* TASK REQUIREMENTS
Filter the listing below, keeping every line that holds "getD".
### INPUT RECORDS ###
/-! ## The hold and the grid -/

/-- R86, R88, R91, R92: a change of HOLD_IN. With no request source, the line becoming active in CLEAR asks a hold, and the
line becoming inactive releases it, from MISSED as well, where the Store Unit's view and allowances follow. With a request
source, its limit stands on: a line that lowers the limit in REQUESTED or MET asks anew, and one that does not changes the
line source alone. -/
def Obligations.TheHoldLineSetsTheHold : Prop :=
  ∀ (level : Bool) (s : State), s.Quiet →
    let grid := { s.xchg with attn := s.xchg.attn ||| Attention.grid.bit }
    let active := level != s.site.straps.holdpol
    (s.hold.request = none → s.hold.lineActive = false → s.hold.state = .clear → active = true →
      ∃ x : ExchangeUnit, exec (.holdLineChange level) s = .next { s with
          site.holdIn := level, hold := ⟨true, none, .requested, some (s.elapsed + 60), 0, false⟩, xchg := x }
        ∧ PageAsked grid x s.elapsed)
    ∧ (s.hold.request = none → active = false → s.hold.lineActive = true →
        s.hold.state = .met ∨ s.hold.state = .requested →
      ∃ x : ExchangeUnit, exec (.holdLineChange level) s = .next { s with
          site.holdIn := level, hold := ⟨false, none, .clear, none, 0, false⟩, xchg := x }
        ∧ PageAsked grid x s.elapsed)
    ∧ (s.hold.request = none → active = false → s.hold.lineActive = true → s.hold.state = .missed →
      ∃ t, exec (.holdLineChange level) s = .next t ∧ t.hold = ⟨false, none, .clear, none, 0, false⟩
        ∧ t.site = { s.site with holdIn := level } ∧ t.store.holdMissed = false
        ∧ (s.store.holdMissed = true →
          t.store.discharge = dischargeAllowance s.store.condition false s.store.reserve s.site.settings.dischargeLimit
              (s.store.rating * 100)
          ∧ t.store.charge = chargeAllowance s.store.condition s.site.settings.chargeLimit (s.store.rating * 100))
        ∧ t.store.condition = s.store.condition ∧ PageAsked grid t.xchg s.elapsed
        ∧ t.allot.grants = s.allot.grants ∧ t.allot.waitList = s.allot.waitList ∧ t.sess = s.sess ∧ t.meter = s.meter
        ∧ t.grid = s.grid ∧ t.rcpt = s.rcpt ∧ t.price = s.price)
    ∧ (∀ r, s.hold.request = some r → s.hold.lineActive = false → active = true →
      (s.site.settings.holdLineLimit < r.limit → s.hold.state = .met →
        ∃ x : ExchangeUnit, exec (.holdLineChange level) s = .next { s with
            site.holdIn := level, hold := ⟨true, some r, .requested, some (s.elapsed + 60), 0, false⟩, xchg := x }
          ∧ PageAsked grid x s.elapsed)
      ∧ (s.site.settings.holdLineLimit < r.limit → s.hold.state = .requested →
        exec (.holdLineChange level) s = .next { s with
          site.holdIn := level, hold.lineActive := true, hold.deadline := some (s.elapsed + 60), hold.good := 0 })
      ∧ (s.site.settings.holdLineLimit < r.limit → s.hold.state = .missed →
        exec (.holdLineChange level) s = .next { s with
          site.holdIn := level, hold.lineActive := true, hold.good := 0 })
      ∧ (r.limit ≤ s.site.settings.holdLineLimit → exec (.holdLineChange level) s = .next { s with
          site.holdIn := level, hold.lineActive := true }))
    ∧ (∀ r, s.hold.request = some r → s.hold.lineActive = true → active = false →
      exec (.holdLineChange level) s = .next { s with site.holdIn := level, hold.lineActive := false })
    ∧ (active = s.hold.lineActive → exec (.holdLineChange level) s = .next { s with site.holdIn := level })

/-- R90, R91, R93, R94: the deadline passes in REQUESTED. The bays in CHARGING and SATED join the tail of the wait list in grant
order, a GRANT 0 waits for each NAMED one without a PARK queued, and the held GRID_HOLD is answered MISSED. -/
def Obligations.TheDeadlineEscalates : Prop :=
  ∀ (d : Nat) (s : State), s.Quiet →
    (s.hold.state ≠ .requested ∨ s.hold.deadline = none ∨ s.hold.deadline = some d ∧ s.elapsed < d →
        exec .holdDeadline s = .next s)
    ∧ (s.hold.state = .requested → s.hold.deadline = some d → d ≤ s.elapsed → ∃ t, exec .holdDeadline s = .next t
        ∧ t.hold.state = .missed ∧ t.hold.deadline = none ∧ t.hold.good = s.hold.good ∧ t.hold.ack = false
        ∧ t.store.holdMissed = true
        ∧ (∀ b, (s.bayOf b).state.powered = true →
            (t.bayOf b).state = .awaitPower ∧ t.grantOf b = 0 ∧ b ∈ t.allot.waitList)
        ∧ (∀ b, (s.bayOf b).state.powered = false → t.bayOf b = s.bayOf b ∧ t.grantOf b = s.grantOf b)
        ∧ t.allot.waitList = s.allot.waitList ++ s.poweredBays
        ∧ (s.site.run = .run → ∀ b, (s.bayOf b).state.powered = true → (s.recOf (.bay b)).link = .named →
          (∃ e ∈ t.link.ordinary, e.frame = ⟨some (.bay b), .show .waiting⟩)
          ∧ (s.queued .park (.bay b) = false → (t.recOf (.bay b)).issuedGrant = 0
            ∧ ∃ e ∈ t.link.urgent, e.frame = ⟨some (.bay b), .grant 0⟩))
        ∧ (∀ (r : HoldRequest) (p : Fin 8) (h : Held), s.hold.request = some r → r.asker = some p →
          s.xchg.holder[p] = some h → t.xchg.holder[p] = none ∧ t.hold.request = some { r with asker := none }
          ∧ (TakenIn s.xchg.mem h.slot h.ticket → AnswerIn t.xchg.mem h.slot h.ticket (.done .missed
              (showDWord (if s.hold.lineActive then min s.site.settings.holdLineLimit r.limit else r.limit)
                ++ [natWord s.hold.good]))))
        ∧ t.xchg.attn &&& Attention.grid.bit ≠ 0 ∧ t.meter = s.meter ∧ t.rcpt = s.rcpt ∧ t.price = s.price
        ∧ t.sess.vouchers = s.sess.vouchers ∧ t.sess.table.length = s.sess.table.length)

/-- R87, R88, R92, R93, R94: the end time of the request source passes. The held GRID_HOLD is answered EXPIRED, with the limit
that is left (log entry 36) and the count. With the line source active the hold goes on as it was; with none it becomes CLEAR
with HOLD_ACK released and GRID attention. -/
def Obligations.TheRequestSourceEnds : Prop :=
  ∀ s : State, s.Quiet →
    (s.hold.request = none ∨ (∃ r, s.hold.request = some r ∧ s.elapsed < r.endTime) →
        exec .holdRequestEnd s = .next s)
    ∧ (∀ r, s.hold.request = some r → r.endTime ≤ s.elapsed → ∃ t, exec .holdRequestEnd s = .next t ∧ t.hold.request = none
        ∧ (s.hold.lineActive = false → t.hold.state = .clear ∧ t.hold.deadline = none ∧ t.hold.good = 0)
        ∧ t.hold.lineActive = s.hold.lineActive ∧ t.sess = s.sess ∧ t.meter = s.meter ∧ t.grid = s.grid
        ∧ t.rcpt = s.rcpt ∧ t.price = s.price ∧ t.allot.grants = s.allot.grants
        ∧ (s.hold.lineActive = true → t.hold = { s.hold with request := none } ∧ t.store = s.store ∧ t.allot = s.allot
          ∧ t.link = s.link)
        ∧ (s.hold.lineActive = false → s.hold.state ≠ .clear → t.hold.ack = false ∧ t.xchg.attn &&& Attention.grid.bit ≠ 0
          ∧ (s.hold.state = .missed → t.store.holdMissed = false))
        ∧ (∀ p : Fin 8, r.asker ≠ some p → t.xchg.holder[p] = s.xchg.holder[p])
        ∧ (∀ p : Fin 8, r.asker = some p → t.xchg.holder[p] = none)
        ∧ (∀ (p : Fin 8) (h : Held), r.asker = some p → s.xchg.holder[p] = some h → TakenIn s.xchg.mem h.slot h.ticket →
          AnswerIn t.xchg.mem h.slot h.ticket (.done .expired
            (showDWord (if s.hold.lineActive then s.site.settings.holdLineLimit else 0) ++ [natWord t.hold.good]))
          ∧ t.xchg.attn &&& Attention.slot.bit ≠ 0))

/-- R97: the return timer runs out. -/
def Obligations.TheReturnTimerRunsOut : Prop :=
  ∀ (expiry : Nat) (s : State), s.Quiet →
    (s.grid = ⟨.returning, .running expiry⟩ → expiry ≤ s.elapsed → s.meter.state = .live → ∃ t, exec .returnTimer s = .next t
        ∧ t.grid = ⟨.present, .stopped⟩ ∧ t.store.gridAbsent = false ∧ t.store.condition ≠ .backup
        ∧ t.xchg.attn &&& Attention.grid.bit ≠ 0 ∧ t.sess = s.sess ∧ t.meter = s.meter ∧ t.hold = s.hold
        ∧ t.rcpt = s.rcpt ∧ t.price = s.price ∧ t.allot.grants = s.allot.grants)
    ∧ (s.grid = ⟨.returning, .running expiry⟩ → expiry ≤ s.elapsed → s.meter.state = .blind →
        exec .returnTimer s = .next { s with grid := ⟨.returning, .runOut⟩ })
    ∧ (s.grid.state ≠ .returning ∨ (∃ n, s.grid.timer = .running n ∧ s.elapsed < n) → exec .returnTimer s = .next s)

/-! ## Energy, prices and slips -/

/-- R116: the split of an increment, its residues and their bounds. -/
def Obligations.TheSplitLosesNoEnergy : Prop :=
  ∀ (inc sunRes batteryRes : Nat) (sh : Shares), sh.sun + sh.battery + sh.grid = 1000 → sunRes ≤ 999 →
    batteryRes + sunRes ≤ 1998 →
    let r := splitEnergy inc sh sunRes batteryRes
    r.sun + r.battery + r.grid = inc
      ∧ r.sun = (inc * sh.sun + sunRes) / 1000
      ∧ r.battery = min ((inc * sh.battery + batteryRes) / 1000) (inc - r.sun)
      ∧ inc * sh.sun + sunRes = 1000 * r.sun + r.sunRes
      ∧ inc * sh.battery + batteryRes = 1000 * r.battery + r.batteryRes
      ∧ r.sunRes ≤ 999 ∧ r.batteryRes + r.sunRes ≤ 1998

/-- R77 to R80, R105, R106, R110: step 6 of the normal round that an accepted sample starts in RUN, from the grants that the
round has given: the allowances and top-up of the Store Unit, the setpoint and stance by the first branch of R77 that applies,
the ceilings by the export that is left, and their SETPOINT and CAP frames. Every setpoint that R77 chooses lies within the
allowances. -/
def Obligations.NormalRoundsSetTheBattery : Prop :=
  (∀ (m : SampleFrame) (bytes : List MeterByte) (s : State), s.Quiet → s.site.run = .run →
    s.meter.receiver.spells bytes = some m → s.sampleGood m = true →
    ∃ t, exec (.sampleReceived bytes) s = .next t ∧
      let net : Int := (m.shop.toNat : Int) + t.grantSum - m.canopy.toNat
      let cap := t.importCap
      let part := fun (i : StringIx) => decide ((s.recOf (.string i)).link = .named) && decide ((s.stringOf i).link = .up)
        && decide ((s.stringOf i).fault = 0) && (s.stringOf i).output.isSome
      let parts := ((List.finRange 6).filter part).length
      let cut := ((List.finRange 6).filter (fun i => part i && (s.allot.ceilings[i]).isSome)).length
      let ordered := match t.allot.setpoint with
        | .watts w => (-w).toNat
        | .formGrid => 0
      let exported := (-net - ordered).toNat
      let limit := s.site.settings.exportLimit
      let chosen := fun (w : Int) (st : Stance) =>
        t.allot.setpoint = .watts w ∧ t.allot.stance = if w = 0 then .idle else st
      t.store.discharge = dischargeAllowance t.store.condition t.store.holdMissed t.store.reserve
          s.site.settings.dischargeLimit (s.store.rating * 100)
      ∧ t.store.charge = chargeAllowance t.store.condition s.site.settings.chargeLimit (s.store.rating * 100)
      ∧ (t.store.topUp = true ↔ (t.store.condition = .ready ∨ t.store.condition = .reserve)
          ∧ (∃ c, s.store.soc = some c ∧ c < s.site.settings.topUpTarget) ∧ ∃ n b, s.band = some (n, b) ∧ b.topUp = true)
      ∧ (t.store.condition = .backup → t.allot.setpoint = .formGrid ∧ t.allot.stance = .idle
          ∧ t.allot.ceilings = s.allot.ceilings)
      ∧ (t.store.condition ≠ .backup →
        ((cap : Int) < net → chosen (min (net - cap) t.store.discharge) .supporting)
        ∧ (net < 0 → chosen (-(min (-net) t.store.charge)) .soaking)
        ∧ (0 ≤ net → net ≤ cap → t.store.topUp = true → chosen (-(min (cap - net) t.store.charge)) .topping)
        ∧ (0 ≤ net → net ≤ cap → t.store.topUp = false → chosen 0 .idle)
        ∧ (∀ i : Fin 6, part i = false → t.allot.ceilings[i] = s.allot.ceilings[i])
        ∧ (∀ i : Fin 6, part i = true → limit < exported → t.allot.ceilings[i] = some
            ((min (100 * (s.allot.ceilings[i]).getD (s.stringOf i).rating) ((s.stringOf i).output.getD 0)
              - 100 * ((exported - limit + 100 * parts - 1) / (100 * parts))) / 100))
        ∧ (∀ i : Fin 6, part i = true → exported ≤ limit → t.allot.ceilings[i] = match s.allot.ceilings[i] with
            | none => none
            | some c =>
              let share := (limit - exported) / (100 * cut)
              if share = 0 then some c else if (s.stringOf i).rating ≤ c + share then none else some (c + share)))
      ∧ (let r := s.recOf .store
         (r.link ≠ .named → t.recOf .store = r)
          ∧ (r.link = .named → t.recOf .store = { r with issuedSetpoint := t.allot.setpoint }
            ∧ (t.allot.setpoint ≠ r.issuedSetpoint →
              (∃ e ∈ t.link.urgent ++ t.link.ordinary, e.frame = ⟨some .store, .setpoint t.allot.setpoint⟩)
              ∧ (t.store.condition = s.store.condition → t.hold = s.hold →
                ∃ e ∈ (if t.allot.setpoint = .formGrid ∨ r.issuedSetpoint.level < t.allot.setpoint.level then t.link.urgent
                  else t.link.ordinary), e.frame = ⟨some .store, .setpoint t.allot.setpoint⟩))))
      ∧ (∀ i : Fin 6, let r := s.recOf (.string i)
         let units := (t.allot.ceilings[i]).getD (s.stringOf i).rating
         (r.link ≠ .named → t.recOf (.string i) = r)
          ∧ (r.link = .named → t.recOf (.string i) = { r with issuedCap := units }
            ∧ (units ≠ r.issuedCap → ∃ e ∈ (if units < r.issuedCap then t.link.urgent else t.link.ordinary),
                e.frame = ⟨some (.string i), .cap units⟩))))
  ∧ (∀ (net : Int) (cap discharge charge : Nat) (topUp : Bool),
    let c := chooseSetpoint net cap discharge charge topUp
    c.1 ≤ discharge ∧ -(charge : Int) ≤ c.1 ∧ (c.1 = 0 ↔ c.2 = .idle) ∧ (0 < c.1 → c.2 = .supporting))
###
* ANSWER FOR THIS EXERCISE
            ((min (100 * (s.allot.ceilings[i]).getD (s.stringOf i).rating) ((s.stringOf i).output.getD 0)
         let units := (t.allot.ceilings[i]).getD (s.stringOf i).rating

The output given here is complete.